Exercise requirements –
Print every line of the listing below, starting with the line that holds "x).craneRec c = x := by" and going on through the line that holds "simp [State.head, h]", both included, and print nothing else.
=== Section Start ===
@[simp] theorem State.onLink_frame (s : State) (l : LinkNo) (f : Link → Link) :
    (s.onLink l f).clock = s.clock ∧ (s.onLink l f).handed = s.handed ∧ (s.onLink l f).registry = s.registry ∧
    (s.onLink l f).access = s.access ∧ (s.onLink l f).coverage = s.coverage ∧ (s.onLink l f).beamCtl = s.beamCtl ∧
    (s.onLink l f).pool = s.pool ∧ (s.onLink l f).downlink = s.downlink ∧ (s.onLink l f).cranes = s.cranes ∧
    (s.onLink l f).reefer = s.reefer ∧ (s.onLink l f).settings = s.settings ∧ (s.onLink l f).pending = s.pending := by
  refine ⟨rfl, rfl, rfl, rfl, rfl, rfl, rfl, rfl, rfl, rfl, rfl, rfl⟩

@[simp] theorem State.setEntry_frame (s : State) (e : EntryNo) (x : Entry) :
    (s.setEntry e x).clock = s.clock ∧ (s.setEntry e x).links = s.links ∧ (s.setEntry e x).handed = s.handed ∧
    (s.setEntry e x).access = s.access ∧ (s.setEntry e x).coverage = s.coverage ∧
    (s.setEntry e x).beamCtl = s.beamCtl ∧ (s.setEntry e x).pool = s.pool ∧
    (s.setEntry e x).downlink = s.downlink ∧ (s.setEntry e x).cranes = s.cranes ∧
    (s.setEntry e x).reefer = s.reefer ∧ (s.setEntry e x).settings = s.settings ∧
    (s.setEntry e x).pending = s.pending := by
  refine ⟨rfl, rfl, rfl, rfl, rfl, rfl, rfl, rfl, rfl, rfl, rfl, rfl⟩

@[simp] theorem State.setHead_frame (s : State) (h : HeadNo) (x : Head) :
    (s.setHead h x).clock = s.clock ∧ (s.setHead h x).links = s.links ∧ (s.setHead h x).handed = s.handed ∧
    (s.setHead h x).registry = s.registry ∧ (s.setHead h x).access = s.access ∧
    (s.setHead h x).coverage = s.coverage ∧ (s.setHead h x).pool = s.pool ∧ (s.setHead h x).downlink = s.downlink ∧
    (s.setHead h x).cranes = s.cranes ∧ (s.setHead h x).reefer = s.reefer ∧ (s.setHead h x).settings = s.settings ∧
    (s.setHead h x).pending = s.pending := by
  refine ⟨rfl, rfl, rfl, rfl, rfl, rfl, rfl, rfl, rfl, rfl, rfl, rfl⟩

@[simp] theorem State.setBeam_frame (s : State) (b : BeamNo) (x : Beam) :
    (s.setBeam b x).clock = s.clock ∧ (s.setBeam b x).links = s.links ∧ (s.setBeam b x).handed = s.handed ∧
    (s.setBeam b x).registry = s.registry ∧ (s.setBeam b x).access = s.access ∧
    (s.setBeam b x).coverage = s.coverage ∧ (s.setBeam b x).pool = s.pool ∧ (s.setBeam b x).downlink = s.downlink ∧
    (s.setBeam b x).cranes = s.cranes ∧ (s.setBeam b x).reefer = s.reefer ∧ (s.setBeam b x).settings = s.settings ∧
    (s.setBeam b x).pending = s.pending := by
  refine ⟨rfl, rfl, rfl, rfl, rfl, rfl, rfl, rfl, rfl, rfl, rfl, rfl⟩

@[simp] theorem State.setWaitList_frame (s : State) (w : List WaitEntry) :
    (s.setWaitList w).clock = s.clock ∧ (s.setWaitList w).links = s.links ∧ (s.setWaitList w).handed = s.handed ∧
    (s.setWaitList w).registry = s.registry ∧ (s.setWaitList w).access = s.access ∧
    (s.setWaitList w).coverage = s.coverage ∧ (s.setWaitList w).pool = s.pool ∧
    (s.setWaitList w).downlink = s.downlink ∧ (s.setWaitList w).cranes = s.cranes ∧
    (s.setWaitList w).reefer = s.reefer ∧ (s.setWaitList w).settings = s.settings ∧
    (s.setWaitList w).pending = s.pending := by
  refine ⟨rfl, rfl, rfl, rfl, rfl, rfl, rfl, rfl, rfl, rfl, rfl, rfl⟩

@[simp] theorem State.setCell_frame (s : State) (h : HeadNo) (g : SegNo) (c : Cell) :
    (s.setCell h g c).clock = s.clock ∧ (s.setCell h g c).links = s.links ∧ (s.setCell h g c).handed = s.handed ∧
    (s.setCell h g c).registry = s.registry ∧ (s.setCell h g c).access = s.access ∧
    (s.setCell h g c).beamCtl = s.beamCtl ∧ (s.setCell h g c).pool = s.pool ∧
    (s.setCell h g c).downlink = s.downlink ∧ (s.setCell h g c).cranes = s.cranes ∧
    (s.setCell h g c).reefer = s.reefer ∧ (s.setCell h g c).settings = s.settings ∧
    (s.setCell h g c).pending = s.pending := by
  refine ⟨rfl, rfl, rfl, rfl, rfl, rfl, rfl, rfl, rfl, rfl, rfl, rfl⟩

@[simp] theorem State.setSegRec_frame (s : State) (g : SegNo) (x : SegRec) :
    (s.setSegRec g x).clock = s.clock ∧ (s.setSegRec g x).links = s.links ∧ (s.setSegRec g x).handed = s.handed ∧
    (s.setSegRec g x).registry = s.registry ∧ (s.setSegRec g x).access = s.access ∧
    (s.setSegRec g x).beamCtl = s.beamCtl ∧ (s.setSegRec g x).pool = s.pool ∧
    (s.setSegRec g x).downlink = s.downlink ∧ (s.setSegRec g x).cranes = s.cranes ∧
    (s.setSegRec g x).reefer = s.reefer ∧ (s.setSegRec g x).settings = s.settings ∧
    (s.setSegRec g x).pending = s.pending := by
  refine ⟨rfl, rfl, rfl, rfl, rfl, rfl, rfl, rfl, rfl, rfl, rfl, rfl⟩

@[simp] theorem State.setCraneRec_frame (s : State) (c : CraneNo) (x : Option CraneRec) :
    (s.setCraneRec c x).clock = s.clock ∧ (s.setCraneRec c x).links = s.links ∧
    (s.setCraneRec c x).handed = s.handed ∧ (s.setCraneRec c x).registry = s.registry ∧
    (s.setCraneRec c x).access = s.access ∧ (s.setCraneRec c x).coverage = s.coverage ∧
    (s.setCraneRec c x).beamCtl = s.beamCtl ∧ (s.setCraneRec c x).pool = s.pool ∧
    (s.setCraneRec c x).downlink = s.downlink ∧ (s.setCraneRec c x).reefer = s.reefer ∧
    (s.setCraneRec c x).settings = s.settings ∧ (s.setCraneRec c x).pending = s.pending := by
  refine ⟨rfl, rfl, rfl, rfl, rfl, rfl, rfl, rfl, rfl, rfl, rfl, rfl⟩

@[simp] theorem State.setRackRec_frame (s : State) (r : RackNo) (x : Option RackRec) :
    (s.setRackRec r x).clock = s.clock ∧ (s.setRackRec r x).links = s.links ∧
    (s.setRackRec r x).handed = s.handed ∧ (s.setRackRec r x).registry = s.registry ∧
    (s.setRackRec r x).access = s.access ∧ (s.setRackRec r x).coverage = s.coverage ∧
    (s.setRackRec r x).beamCtl = s.beamCtl ∧ (s.setRackRec r x).pool = s.pool ∧
    (s.setRackRec r x).downlink = s.downlink ∧ (s.setRackRec r x).cranes = s.cranes ∧
    (s.setRackRec r x).settings = s.settings ∧ (s.setRackRec r x).pending = s.pending := by
  refine ⟨rfl, rfl, rfl, rfl, rfl, rfl, rfl, rfl, rfl, rfl, rfl, rfl⟩

@[simp] theorem State.setSlot_frame (s : State) (r : RackNo) (p : PlugNo) (x : Slot) :
    (s.setSlot r p x).clock = s.clock ∧ (s.setSlot r p x).links = s.links ∧ (s.setSlot r p x).handed = s.handed ∧
    (s.setSlot r p x).registry = s.registry ∧ (s.setSlot r p x).access = s.access ∧
    (s.setSlot r p x).coverage = s.coverage ∧ (s.setSlot r p x).beamCtl = s.beamCtl ∧
    (s.setSlot r p x).pool = s.pool ∧ (s.setSlot r p x).downlink = s.downlink ∧
    (s.setSlot r p x).cranes = s.cranes ∧ (s.setSlot r p x).settings = s.settings ∧
    (s.setSlot r p x).pending = s.pending := by
  refine ⟨rfl, rfl, rfl, rfl, rfl, rfl, rfl, rfl, rfl, rfl, rfl, rfl⟩

@[simp] theorem State.setAlarms_frame (s : State) (a : List AlarmRec) :
    (s.setAlarms a).clock = s.clock ∧ (s.setAlarms a).links = s.links ∧ (s.setAlarms a).handed = s.handed ∧
    (s.setAlarms a).registry = s.registry ∧ (s.setAlarms a).access = s.access ∧
    (s.setAlarms a).coverage = s.coverage ∧ (s.setAlarms a).beamCtl = s.beamCtl ∧ (s.setAlarms a).pool = s.pool ∧
    (s.setAlarms a).downlink = s.downlink ∧ (s.setAlarms a).cranes = s.cranes ∧
    (s.setAlarms a).settings = s.settings ∧ (s.setAlarms a).pending = s.pending := by
  refine ⟨rfl, rfl, rfl, rfl, rfl, rfl, rfl, rfl, rfl, rfl, rfl, rfl⟩

@[simp] theorem State.setFree_frame (s : State) (n : Nat) :
    (s.setFree n).clock = s.clock ∧ (s.setFree n).links = s.links ∧ (s.setFree n).handed = s.handed ∧
    (s.setFree n).registry = s.registry ∧ (s.setFree n).access = s.access ∧ (s.setFree n).coverage = s.coverage ∧
    (s.setFree n).beamCtl = s.beamCtl ∧ (s.setFree n).downlink = s.downlink ∧ (s.setFree n).cranes = s.cranes ∧
    (s.setFree n).reefer = s.reefer ∧ (s.setFree n).settings = s.settings ∧ (s.setFree n).pending = s.pending := by
  refine ⟨rfl, rfl, rfl, rfl, rfl, rfl, rfl, rfl, rfl, rfl, rfl, rfl⟩

@[simp] theorem State.setWaiting_frame (s : State) (w : List Frame) :
    (s.setWaiting w).clock = s.clock ∧ (s.setWaiting w).links = s.links ∧ (s.setWaiting w).handed = s.handed ∧
    (s.setWaiting w).registry = s.registry ∧ (s.setWaiting w).access = s.access ∧
    (s.setWaiting w).coverage = s.coverage ∧ (s.setWaiting w).beamCtl = s.beamCtl ∧
    (s.setWaiting w).pool = s.pool ∧ (s.setWaiting w).cranes = s.cranes ∧ (s.setWaiting w).reefer = s.reefer ∧
    (s.setWaiting w).settings = s.settings ∧ (s.setWaiting w).pending = s.pending := by
  refine ⟨rfl, rfl, rfl, rfl, rfl, rfl, rfl, rfl, rfl, rfl, rfl, rfl⟩

theorem State.entry_setEntry (s : State) (e i : EntryNo) (x : Entry) : (s.setEntry e x).entry i = if i = e then x else s.entry i := by
  simp [State.entry, State.setEntry, look_put]

@[simp] theorem State.entry_setEntry_self (s : State) (e : EntryNo) (x : Entry) : (s.setEntry e x).entry e = x := by
  simp [State.entry_setEntry]

theorem State.head_setHead (s : State) (h i : HeadNo) (x : Head) : (s.setHead h x).head i = if i = h then x else s.head i := by
  simp [State.head, State.setHead, look_put]

@[simp] theorem State.head_setHead_self (s : State) (h : HeadNo) (x : Head) : (s.setHead h x).head h = x := by
  simp [State.head_setHead]

theorem State.beam_setBeam (s : State) (b i : BeamNo) (x : Beam) : (s.setBeam b x).beam i = if i = b then x else s.beam i := by
  simp [State.beam, State.setBeam, look_put]

@[simp] theorem State.beam_setBeam_self (s : State) (b : BeamNo) (x : Beam) : (s.setBeam b x).beam b = x := by
  simp [State.beam_setBeam]

theorem State.segRec_setSegRec (s : State) (g i : SegNo) (x : SegRec) : (s.setSegRec g x).segRec i = if i = g then x else s.segRec i := by
  simp [State.segRec, State.setSegRec, look_put]

@[simp] theorem State.segRec_setSegRec_self (s : State) (g : SegNo) (x : SegRec) : (s.setSegRec g x).segRec g = x := by
  simp [State.segRec_setSegRec]

theorem State.craneRec_setCraneRec (s : State) (c i : CraneNo) (x : Option CraneRec) : (s.setCraneRec c x).craneRec i = if i = c then x else s.craneRec i := by
  simp [State.craneRec, State.setCraneRec, look_put]

@[simp] theorem State.craneRec_setCraneRec_self (s : State) (c : CraneNo) (x : Option CraneRec) : (s.setCraneRec c x).craneRec c = x := by
  simp [State.craneRec_setCraneRec]

theorem State.rackRec_setRackRec (s : State) (r i : RackNo) (x : Option RackRec) : (s.setRackRec r x).rackRec i = if i = r then x else s.rackRec i := by
  simp [State.rackRec, State.setRackRec, look_put]

@[simp] theorem State.rackRec_setRackRec_self (s : State) (r : RackNo) (x : Option RackRec) : (s.setRackRec r x).rackRec r = x := by
  simp [State.rackRec_setRackRec]

theorem State.link_onLink (s : State) (l i : LinkNo) (f : Link → Link) :
    (s.onLink l f).link i = if i = l then f (s.link l) else s.link i := by
  simp [State.link, State.onLink, look_tweak]

@[simp] theorem State.link_onLink_self (s : State) (l : LinkNo) (f : Link → Link) : (s.onLink l f).link l = f (s.link l) := by
  simp [State.link_onLink]

theorem State.slot_setSlot (s : State) (r i : RackNo) (p j : PlugNo) (x : Slot) :
    (s.setSlot r p x).slot i j = if i = r ∧ j = p then x else s.slot i j := by
  by_cases h : i = r
  · subst h; simp [State.slot, State.setSlot, look_put]
  · simp [State.slot, State.setSlot, h]

@[simp] theorem State.slot_setSlot_self (s : State) (r : RackNo) (p : PlugNo) (x : Slot) : (s.setSlot r p x).slot r p = x := by
  simp [State.slot_setSlot]

theorem State.cell_setCell (s : State) (h i : HeadNo) (g j : SegNo) (c : Cell) :
    (s.setCell h g c).cell i j = if i = h ∧ j = g then some c else s.cell i j := by
  by_cases e : i = h
  · subst e; simp [State.cell, State.setCell, look_put]
  · simp [State.cell, State.setCell, e]

@[simp] theorem State.cell_setCell_self (s : State) (h : HeadNo) (g : SegNo) (c : Cell) : (s.setCell h g c).cell h g = some c := by
  simp [State.cell_setCell]

/-! Readings that follow one field only -/

theorem State.entry_of_registry {s t : State} (h : t.registry = s.registry) (e : EntryNo) : t.entry e = s.entry e := by
  simp [State.entry, h]
theorem State.link_of_links {s t : State} (h : t.links = s.links) (l : LinkNo) : t.link l = s.link l := by
  simp [State.link, h]
theorem State.head_of_beamCtl {s t : State} (h : t.beamCtl = s.beamCtl) (i : HeadNo) : t.head i = s.head i := by
  simp [State.head, h]
theorem State.beam_of_beamCtl {s t : State} (h : t.beamCtl = s.beamCtl) (b : BeamNo) : t.beam b = s.beam b := by
  simp [State.beam, h]
theorem State.cell_of_coverage {s t : State} (h : t.coverage = s.coverage) (i : HeadNo) (g : SegNo) : t.cell i g = s.cell i g := by
  simp [State.cell, h]
theorem State.slot_of_reefer {s t : State} (h : t.reefer = s.reefer) (r : RackNo) (p : PlugNo) : t.slot r p = s.slot r p := by
  simp [State.slot, h]
theorem State.craneRec_of_cranes {s t : State} (h : t.cranes = s.cranes) (c : CraneNo) : t.craneRec c = s.craneRec c := by
  simp [State.craneRec, h]
theorem State.rackRec_of_reefer {s t : State} (h : t.reefer = s.reefer) (r : RackNo) : t.rackRec r = s.rackRec r := by
  simp [State.rackRec, h]
theorem State.param_of_settings {s t : State} (h : t.settings = s.settings) (i : Fin 19) : t.param i = s.param i := by
  simp [State.param, h]

end Sys2Proof.Machine
end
=== Section End ===
Expected answer –
@[simp] theorem State.craneRec_setCraneRec_self (s : State) (c : CraneNo) (x : Option CraneRec) : (s.setCraneRec c x).craneRec c = x := by
  simp [State.craneRec_setCraneRec]

theorem State.rackRec_setRackRec (s : State) (r i : RackNo) (x : Option RackRec) : (s.setRackRec r x).rackRec i = if i = r then x else s.rackRec i := by
  simp [State.rackRec, State.setRackRec, look_put]

@[simp] theorem State.rackRec_setRackRec_self (s : State) (r : RackNo) (x : Option RackRec) : (s.setRackRec r x).rackRec r = x := by
  simp [State.rackRec_setRackRec]

theorem State.link_onLink (s : State) (l i : LinkNo) (f : Link → Link) :
    (s.onLink l f).link i = if i = l then f (s.link l) else s.link i := by
  simp [State.link, State.onLink, look_tweak]

@[simp] theorem State.link_onLink_self (s : State) (l : LinkNo) (f : Link → Link) : (s.onLink l f).link l = f (s.link l) := by
  simp [State.link_onLink]

theorem State.slot_setSlot (s : State) (r i : RackNo) (p j : PlugNo) (x : Slot) :
    (s.setSlot r p x).slot i j = if i = r ∧ j = p then x else s.slot i j := by
  by_cases h : i = r
  · subst h; simp [State.slot, State.setSlot, look_put]
  · simp [State.slot, State.setSlot, h]

@[simp] theorem State.slot_setSlot_self (s : State) (r : RackNo) (p : PlugNo) (x : Slot) : (s.setSlot r p x).slot r p = x := by
  simp [State.slot_setSlot]

theorem State.cell_setCell (s : State) (h i : HeadNo) (g j : SegNo) (c : Cell) :
    (s.setCell h g c).cell i j = if i = h ∧ j = g then some c else s.cell i j := by
  by_cases e : i = h
  · subst e; simp [State.cell, State.setCell, look_put]
  · simp [State.cell, State.setCell, e]

@[simp] theorem State.cell_setCell_self (s : State) (h : HeadNo) (g : SegNo) (c : Cell) : (s.setCell h g c).cell h g = some c := by
  simp [State.cell_setCell]

/-! Readings that follow one field only -/

theorem State.entry_of_registry {s t : State} (h : t.registry = s.registry) (e : EntryNo) : t.entry e = s.entry e := by
  simp [State.entry, h]
theorem State.link_of_links {s t : State} (h : t.links = s.links) (l : LinkNo) : t.link l = s.link l := by
  simp [State.link, h]
theorem State.head_of_beamCtl {s t : State} (h : t.beamCtl = s.beamCtl) (i : HeadNo) : t.head i = s.head i := by
  simp [State.head, h]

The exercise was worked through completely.